In Japan, the need for caregiving robots is especially high, with the nation’s shrinking job talent pool in combination with high demand for senior care services. Still, analysts forecast that the United States medical robotics industry will grow to $2.8 billion in revenue by the year 2021, as the nation’s healthcare organizations struggle to close the growing talent gap.

Furthermore, analysts predict that the fitness equipment industry will also present substantial opportunities for growth. Today’s seniors not only live longer, but they’re also more physically active.

It’s important to note that the rapidly expanding opportunity in investing in services and goods that cater to the senior demographic is an obvious trend. In fact, financial analysts already include senior market influence in valuation and growth forecasts.

Statistics indicate that the market is likely to continue to grow.

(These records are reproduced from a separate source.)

-- ==== Sys2Proof/Tests/Slice0.lean ====
section
/-! SUPPORT. Tests: the checks of WellFormed refuse an ill-formed term each; for every statement, concrete states
and operands that meet its hypotheses, clause by clause; and single steps whose results come from the spec. A
hypothesis on an opaque constant of Config stays a hypothesis of its witness: both of its values are possible. -/

open Sys2Proof Sys2Proof.Machine Sys2Proof.Safety

/-- The time base has run for `n` cycles of 4 ns. -/
def Sys2Proof.Machine.State.cyc (s : State) (n : Nat) : State := { s with tb := { s.tb with cycles := n } }

namespace Sys2Proof.Tests

set_option Elab.async false

/-! ### WellFormed refuses -/

theorem test_wf_ports : (Instr.perstAssert 3).wf = true ∧ (Instr.perstAssert 4).wf = false ∧
    (Instr.packetCommit 4 [] true).wf = false ∧ (Instr.portLinkUp 4).wf = false := by decide +kernel
theorem test_wf_functions : (Instr.functionLevelReset 63).wf = true ∧ (Instr.functionLevelReset 64).wf = false ∧
    (Instr.sqTailWrite 64 0).wf = false ∧ (Instr.ingressAdmit 64 .sq).wf = false := by decide +kernel
theorem test_wf_push : (Instr.pushWindowWrite 1 65535 [0]).wf = true ∧ (Instr.pushWindowWrite 1 65536 [0]).wf = false ∧
    (Instr.pushWindowWrite 0 1048575 [0]).wf = true ∧ (Instr.pushWindowWrite 0 1048576 [0]).wf = false ∧
    (Instr.pushWindowWrite 0 0 []).wf = false := by decide +kernel
theorem test_wf_vectors : (Instr.msixUnmask 0 63).wf = true ∧ (Instr.msixUnmask 0 64).wf = false := by decide +kernel
theorem test_wf_slates : (Instr.timeRead 32767).wf = true ∧ (Instr.timeRead 32768).wf = false ∧
    (Instr.examRelease 32768).wf = false ∧ (Instr.pinXlate 32768).wf = false := by decide +kernel
theorem test_wf_houses : (Instr.bellFire 3).wf = true ∧ (Instr.bellFire 4).wf = false ∧
    (Instr.drbgReseed 4).wf = false := by decide +kernel
theorem test_wf_lanes : (Instr.laneResult 8 3 true).wf = true ∧ (Instr.laneResult 9 0 true).wf = false ∧
    (Instr.laneResult 0 4 true).wf = false := by decide +kernel
theorem test_wf_mills : (Instr.millOperationComplete true 17 .done).wf = true ∧
    (Instr.millOperationComplete true 18 .done).wf = false ∧ (Instr.millOperationComplete false 35 .done).wf = true ∧
    (Instr.millOperationComplete false 36 .done).wf = false := by decide +kernel
theorem test_wf_tillers : (Instr.add 63 1 2 3).wf = true ∧ (Instr.add 64 1 2 3).wf = false ∧
    (Instr.yield 64).wf = false ∧ (Instr.storeBufferDrain 0 8 true).wf = false := by decide +kernel
theorem test_wf_chutes : (Instr.chuteRead 0 1 255 504).wf = true ∧ (Instr.chuteRead 0 1 256 0).wf = false ∧
    (Instr.chuteRead 0 1 0 512).wf = false ∧ (Instr.chuteRead 0 1 0 4).wf = false ∧
    (Instr.icuEoi 0 1 288).wf = false := by decide +kernel
theorem test_wf_keys : (Instr.slotSealComplete true 16383 true).wf = true ∧
    (Instr.slotSealComplete true 16384 true).wf = false ∧ (Instr.slotSealComplete false 131072 true).wf = false ∧
    (Instr.entropySample 3 []).wf = false := by decide +kernel
theorem test_wf_channels : (Instr.dramAlert 4).wf = false ∧ (Instr.refreshWindow 0 4).wf = false ∧
    (Instr.patrolScrub 0 32 .ok).wf = false ∧ (Instr.dramRegionZeroComplete 16).wf = false ∧
    (Instr.granaryWayClearComplete 16).wf = false := by decide +kernel
theorem test_wf_hoppers : (Instr.hopperGo 8 0).wf = false ∧ (Instr.hopperGo 0 16).wf = false := by decide +kernel
theorem test_wf_units : (Instr.handshakeTimeout 187 true).wf = true ∧ (Instr.handshakeTimeout 188 true).wf = false ∧
    (Instr.preservingMarchBurst 72 true).wf = false ∧ (Instr.marchTestComplete .l2 8 0 0 true).wf = false := by decide +kernel
theorem test_wf_registers : (Instr.registerWrite 8 8 0).wf = true ∧ (Instr.registerWrite 4 8 0).wf = false ∧
    (Instr.registerWrite 8 3 0).wf = false := by decide +kernel
theorem test_wf_debug : (Instr.dap (.halt 63)).wf = true ∧ (Instr.dap (.halt 64)).wf = false ∧
    (Instr.dap (.read (2 ^ 48))).wf = false := by decide +kernel
theorem test_wf_boot : (Instr.porstNRelease
    { slots := (none, none), dimms := [], failed := [], perstHigh := [], flash := none, vpp := true }).wf = false := by decide +kernel

/-! ### States -/

/-- The part in service. -/
def up : State :=
  { State.reset with
    power := { State.reset.power with porst := false, vcore := true, vaon := true, service := true } }

/-- Address of the test's instruction, in its Tiller's own Desk. -/
abbrev code : Nat := 0x080000001000

/-- A Tiller with its instruction in the fetch queue. -/
def til (f : Tiller → Tiller) : State :=
  up.modTiller 0 (fun x => f { x with pc := 0x080000001000, fq := [(code, code)] })

/-- A general register of that Tiller. -/
def reg (r : Fin 32) (v : Word) (x : Tiller) : Tiller := x.put r v

/-- The conditions of Ready, for an instruction that is no carrel's. -/
def readyB (s : State) (t : Nat) : Bool :=
  s.tillerRuns t && (s.tiller t).stall == .none && (s.tiller t).due == none && (s.tiller t).curPa.isSome &&
  s.nowIn t == none

theorem ready_of (s : State) (t : Nat) (h : readyB s t = true) : Ready s t := by
  simp only [readyB, Bool.and_eq_true, beq_iff_eq] at h
  obtain ⟨⟨⟨⟨h1, h2⟩, h3⟩, h4⟩, h5⟩ := h
  exact ⟨h1, h2, h3, h4, fun c e => by rw [h5] at e; cases e⟩

theorem test_witness_ready : Ready (til id) 0 := ready_of _ _ (by decide +kernel)

/-- A store waits in the buffer. -/
def entry5 : SbEntry :=
  { line := 0x080000001100, bytes := [(0, 5)], side := false, ewa := false, isOpen := true, grp := 0, size := 0, ring := 0 }

theorem test_witness_carrel_ready :
    ((til (fun x => { x with ring := 3 })).nowIn 0 = none) ∧
    (til (fun x => { x with ring := 3 })).tillerRuns 0 = true := by decide +kernel

/-- A condition on the next state. -/
def after (o : Out) (f : State → Bool) : Bool :=
  match o with
  | .next s => f s
  | _ => false

/-- A Tiller with three registers set. -/
def regs3 (a b c : Word) : State := til (fun x => ((x.put 1 a).put 2 b).put 3 c)
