-- ==== Sys2Proof/WellFormed.lean ====
section
/-! DEFINITION. Which terms of `Instr`, and which words, a table has a place for: the bounds the field types do not
already carry. -/

namespace Sys2Proof

/-- A number as one below the given bound, where it is one; nothing is cut off. -/
def narrow (bound n : Nat) : Option (Fin bound) := if h : n < bound then some ⟨n, h⟩ else none

/-- A selector, where it fits the field `sel` of a request word (R63). -/
def Params.selector? (p : Params) (sel : Nat) : Option p.Selector := narrow _ sel

/-- A register address, where it fits the field `addr` of a data word (R30, R50, U3). -/
def Params.address? (p : Params) (addr : Nat) : Option p.Address := narrow _ addr

/-- A byte is the high byte of a phase value: its bits above the value's are zero (R55; mask 0xF0F0, conflict C11). -/
def phaseHighByte (data : Byte) : Bool := decide (data.toNat < 2 ^ (Config.phaseBits - Config.dataWidth))

/-- A term is well formed when the opcode table has a word for it: its selector or its address fits its field, and the
byte of a PHASE_8 word is the high byte of a phase value. A request with a bank or a boolean outside its valid set is
well formed: the block answers it with an error (R66, R172). -/
def Instr.wellFormed (i : Instr) (p : Params := Config.params) : Bool :=
  match i with
  | .setFrequency sel _ => (p.selector? sel).isSome
  | .setPhase sel _ => (p.selector? sel).isSome
  | .setOutputEnabled sel _ => (p.selector? sel).isSome
  | .selectActiveFrequencyBank sel _ => (p.selector? sel).isSome
  | .selectActivePhaseBank sel _ => (p.selector? sel).isSome
  | .selectSyncSource sel _ => (p.selector? sel).isSome
  | .phase16 addr _ => (p.address? addr).isSome
  | .phase8 addr data => (p.address? addr).isSome && phaseHighByte data
  | .frequency16 addr _ => (p.address? addr).isSome
  | .frequency8 addr _ => (p.address? addr).isSome
  | .bankSelect _ _ => true
  | .syncSourceSelect _ => true
  | .enableControl _ _ _ => true

/-- A word is one its port can carry: a request word has `request.width` bits (R63, R68); a command word has its
sixteen by its type. -/
def PortWord.wellFormed (w : PortWord) (p : Params := Config.params) : Bool :=
  match w with
  | .request w => decide (w < 2 ^ p.request.width)
  | .command _ => true

end Sys2Proof
end

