-- ==== Sys2Proof/Machine/Flags.lean ====
section
/-! DEFINITION. The control bits and the kind of a result. The block has no condition codes and no operation sets a flag
as a side effect (R26); what other machines keep in flags stands here in the bits of the three control mirrors,
changed by the four merges of spec/41_control_merge.md, and in the result register (R20). -/

namespace Sys2Proof.Machine

variable {ε : Type}

/-- The kind of an outcome (R20). -/
def OpResult.kind : OpResult ε → ResKind
  | .ok => .ok
  | .error .invalidInput => .invalidInputError
  | .error .outOfRange => .outOfRangeError
  | .error (.transport _) => .transportError

/-- `mergeOutputEnabled(oc, enabled)` (R101): enable clears the three bits, disable sets the reset bit only. -/
def mergeOutputEnabled (oc : CommandWord) (enabled : Bool) (p : Params := Config.params) : CommandWord :=
  if enabled then oc &&& ~~~(p.ocSleep ||| p.ocReset ||| p.ocClear) else oc ||| p.ocReset

/-- The two states of the source's state machine of `outputControl` (R107): an abstraction of the bit patterns. -/
inductive OutputState where
  | resetSleepClear
  | enabled
  deriving DecidableEq, Repr

/-- The state a value of `outputControl` stands for (R107): ENABLED with no owned bit set, RESET_SLEEP_CLEAR with
RESET set. Other values, which no run reaches (R13), stand for neither. -/
def outputState (oc : CommandWord) (p : Params := Config.params) : Option OutputState :=
  if oc &&& p.ocMask = 0 then some .enabled
  else if oc &&& p.ocReset ≠ 0 then some .resetSleepClear
  else none

/-- `mergeFrequencyBank(bs, select)` (R102): sets or clears the FREQ bit. -/
def mergeFrequencyBank (bs : CommandWord) (select : Bool) (p : Params := Config.params) : CommandWord :=
  if select then bs ||| p.bsFreq else bs &&& ~~~p.bsFreq

/-- `mergePhaseBank(bs, bank)` (R103): `OutOfRangeError` exactly when `bank > 3`, checked before the field is cleared;
else the PHASE field is replaced by the number, shifted to its place (decision D22). -/
def mergePhaseBank (bs : CommandWord) (bank : Nat) (p : Params := Config.params) :
    Except (OpError ε) CommandWord :=
  match phaseBankOperand bank with
  | .error e => .error e
  | .ok b => .ok ((bs &&& ~~~p.bsPhaseMask) ||| (BitVec.ofNat 16 b.val <<< p.bsPhaseShift))

/-- `mergeSyncSource(ss, useExternal)` (R104): the polarity is inverted, true clears the bit and false sets it, and
"this inversion must be preserved" (R201, decision D14). -/
def mergeSyncSource (ss : CommandWord) (useExternal : Bool) (p : Params := Config.params) : CommandWord :=
  if useExternal then ss &&& ~~~p.ssSelsrc else ss ||| p.ssSelsrc

end Sys2Proof.Machine
end

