-- ==== Sys2Proof/Machine/CommandWords.lean ====
section
/-! DEFINITION. The seven command words (spec/30_encoding.md R53 to R59), the family of DW and CW rows. To the block a
command word is what the sequencer does with it at one visit of the SEND state (R128): present it with its hold
flag, take the transport's answer, and go on to the next word, end the operation or abort it. The sequencer does
not look inside the word (R131); only the ghost shadow of the chip does (R22). -/

namespace Sys2Proof.Machine

/-- The meaning of a `PHASE_16` word (R56). -/
def execPhase16 (addr : Nat) (data : Byte) (s : State) : Host.Outcome State Fault Refusal :=
  sendDataCommand (dataWord Config.params .phase16 addr data) s

/-- The meaning of a `PHASE_8` word (R55). -/
def execPhase8 (addr : Nat) (data : Byte) (s : State) : Host.Outcome State Fault Refusal :=
  sendDataCommand (phase8Word Config.params addr data) s

/-- The meaning of a `FREQUENCY_16` word (R54). -/
def execFrequency16 (addr : Nat) (data : Byte) (s : State) : Host.Outcome State Fault Refusal :=
  sendDataCommand (dataWord Config.params .frequency16 addr data) s

/-- The meaning of a `FREQUENCY_8` word (R53). -/
def execFrequency8 (addr : Nat) (data : Byte) (s : State) : Host.Outcome State Fault Refusal :=
  sendDataCommand (dataWord Config.params .frequency8 addr data) s

/-- The meaning of a `BANK_SELECT` word (R58). -/
def execBankSelect (freq : Bool) (phase : BitVec 2) (s : State) : Host.Outcome State Fault Refusal :=
  sendCommand (encodeControlWord .bankSelect (bankSelectOf freq phase)) s

/-- The meaning of a `SYNC_SOURCE_SELECT` word (R59). -/
def execSyncSourceSelect (selsrc : Bool) (s : State) : Host.Outcome State Fault Refusal :=
  sendCommand (encodeControlWord .syncSource (syncSourceOf selsrc)) s

/-- The meaning of an `ENABLE_CONTROL` word (R57). -/
def execEnableControl (sleep reset clear : Bool) (s : State) : Host.Outcome State Fault Refusal :=
  sendCommand (encodeControlWord .outputControl (outputControlOf sleep reset clear)) s

end Sys2Proof.Machine
end

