/-- The condition under which a request has a malformed boolean (R66). -/
def malformedBoolean : Instr → Bool
  | .setFrequency _ _ => false
  | .setPhase _ _ => false
  | .setOutputEnabled sel _ => decide (1 < sel)
  | .selectActiveFrequencyBank sel _ => decide (1 < sel)
  | .selectActivePhaseBank _ _ => false
  | .selectSyncSource sel _ => decide (1 < sel)
  | .phase16 _ _ => false
  | .phase8 _ _ => false
  | .frequency16 _ _ => false
  | .frequency8 _ _ => false
  | .bankSelect _ _ => false
  | .syncSourceSelect _ => false
  | .enableControl _ _ _ => false

/-- The number of words of the atom an instruction stands for: 4 for `setFrequency`, 2 for `setPhase`, 1 for each
control operation (R149); a command word is itself one word. -/
def atomLength : Instr → Nat
  | .setFrequency _ _ => Config.nFreqWords
  | .setPhase _ _ => Config.nPhaseWords
  | .setOutputEnabled _ _ => 1
  | .selectActiveFrequencyBank _ _ => 1
  | .selectActivePhaseBank _ _ => 1
  | .selectSyncSource _ _ => 1
  | .phase16 _ _ => 1
  | .phase8 _ _ => 1
  | .frequency16 _ _ => 1
  | .frequency8 _ _ => 1
  | .bankSelect _ _ => 1
  | .syncSourceSelect _ => 1
  | .enableControl _ _ _ => 1

/-- The atom a request with valid operands transmits when it is accepted in `s`: the words R141 to R146 list. Without
valid operands, and for a command word, there is none. -/
def State.requestAtom (s : State ε) (i : Instr) (p : Params := Config.params) : List CommandWord :=
  let control (which : ControlMirror) : Except (OpError ε) CommandWord → List CommandWord
    | .ok v => [encodeControlWord which v p]
    | .error _ => []
  match i with
  | .setFrequency sel val =>
    match frequencyBankOperand (ε := ε) sel with
    | .ok b => atomWords p (splitFrequency val (p.freqBase b))
    | .error _ => []
  | .setPhase sel val =>
    match phaseBankOperand (ε := ε) sel with
    | .ok b => (splitPhase (ε := ε) val (p.phaseBase b)).toOption.elim [] fun writes => atomWords p writes
    | .error _ => []
  | .setOutputEnabled sel _ =>
      control .outputControl ((booleanOperand sel).map fun b => mergeOutputEnabled s.outputControl b p)
  | .selectActiveFrequencyBank sel _ =>
      control .bankSelect ((booleanOperand sel).map fun b => mergeFrequencyBank s.bankSelect b p)
  | .selectActivePhaseBank sel _ => control .bankSelect (mergePhaseBank s.bankSelect sel p)
  | .selectSyncSource sel _ => control .syncSource ((booleanOperand sel).map fun b => mergeSyncSource s.syncSource b p)
  | .phase16 _ _ => []
  | .phase8 _ _ => []
  | .frequency16 _ _ => []
  | .frequency8 _ _ => []
  | .bankSelect _ _ => []
  | .syncSourceSelect _ => []
  | .enableControl _ _ _ => []

/-! ## The wire -/

/-- The pairs an atom puts on the wire: hold is 1 on every word but the last, the `holdSelectMask` of R121 and R129. -/
def wire : List CommandWord → List WireEvent
  | [] => []
  | [w] => [⟨w, false⟩]
  | w :: rest => ⟨w, true⟩ :: wire rest

/-- The pairs the block can put on the wire, by what R53 to R59 say of each word's address, contents and hold flag;
everything else is never emitted (R62). -/
def legalEvent (e : WireEvent) : Bool :=
  match decodeCommand e.word with
  | .ok (.frequency8 a _) => [0x3, 0x1, 0x7, 0x5].contains a && e.hold
  | .ok (.frequency16 a _) => ([0x2, 0x6].contains a && e.hold) || ([0x0, 0x4].contains a && !e.hold)
  | .ok (.phase8 a _) => [0x9, 0xB, 0xD, 0xF].contains a && e.hold
  | .ok (.phase16 a _) => [0x8, 0xA, 0xC, 0xE].contains a && !e.hold
  | .ok (.enableControl _ _ _) => [0xC000#16, 0xD000#16, 0xF800#16].contains e.word && !e.hold
  | .ok (.bankSelect _ _) => !e.hold
  | .ok (.syncSourceSelect _) => !e.hold
  | .ok (.setFrequency _ _) => false
  | .ok (.setPhase _ _) => false
  | .ok (.setOutputEnabled _ _) => false
  | .ok (.selectActiveFrequencyBank _ _) => false
  | .ok (.selectActivePhaseBank _ _) => false
  | .ok (.selectSyncSource _ _) => false
  | .error _ => false

/-- While an operation is in flight, the words of its atom up to `seq_idx`, and the one at `seq_idx` if it stands
presented, are the last things on the wire (R124, R128). -/
def State.Sent (s : State ε) : Prop :=
  s.seqBusy = true →
    ∃ before, s.trace = before ++ (wire s.atom).take (s.seqIdx.toNat + if s.awaiting then 1 else 0)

However, the rapidly expanding senior market is not a get rich quick opportunity. Although growth among the senior populace is expanding fast relative to the growth of a population, in practice, demographic growth is a slow-moving animal. It’s a long-term trend.

Between now and when it hits full steam, senior market investments will rise and fall just like any other investment. Accordingly, speculators who wish to enter this space must be careful to reduce their risk by diversifying their investments across enterprises and subsectors.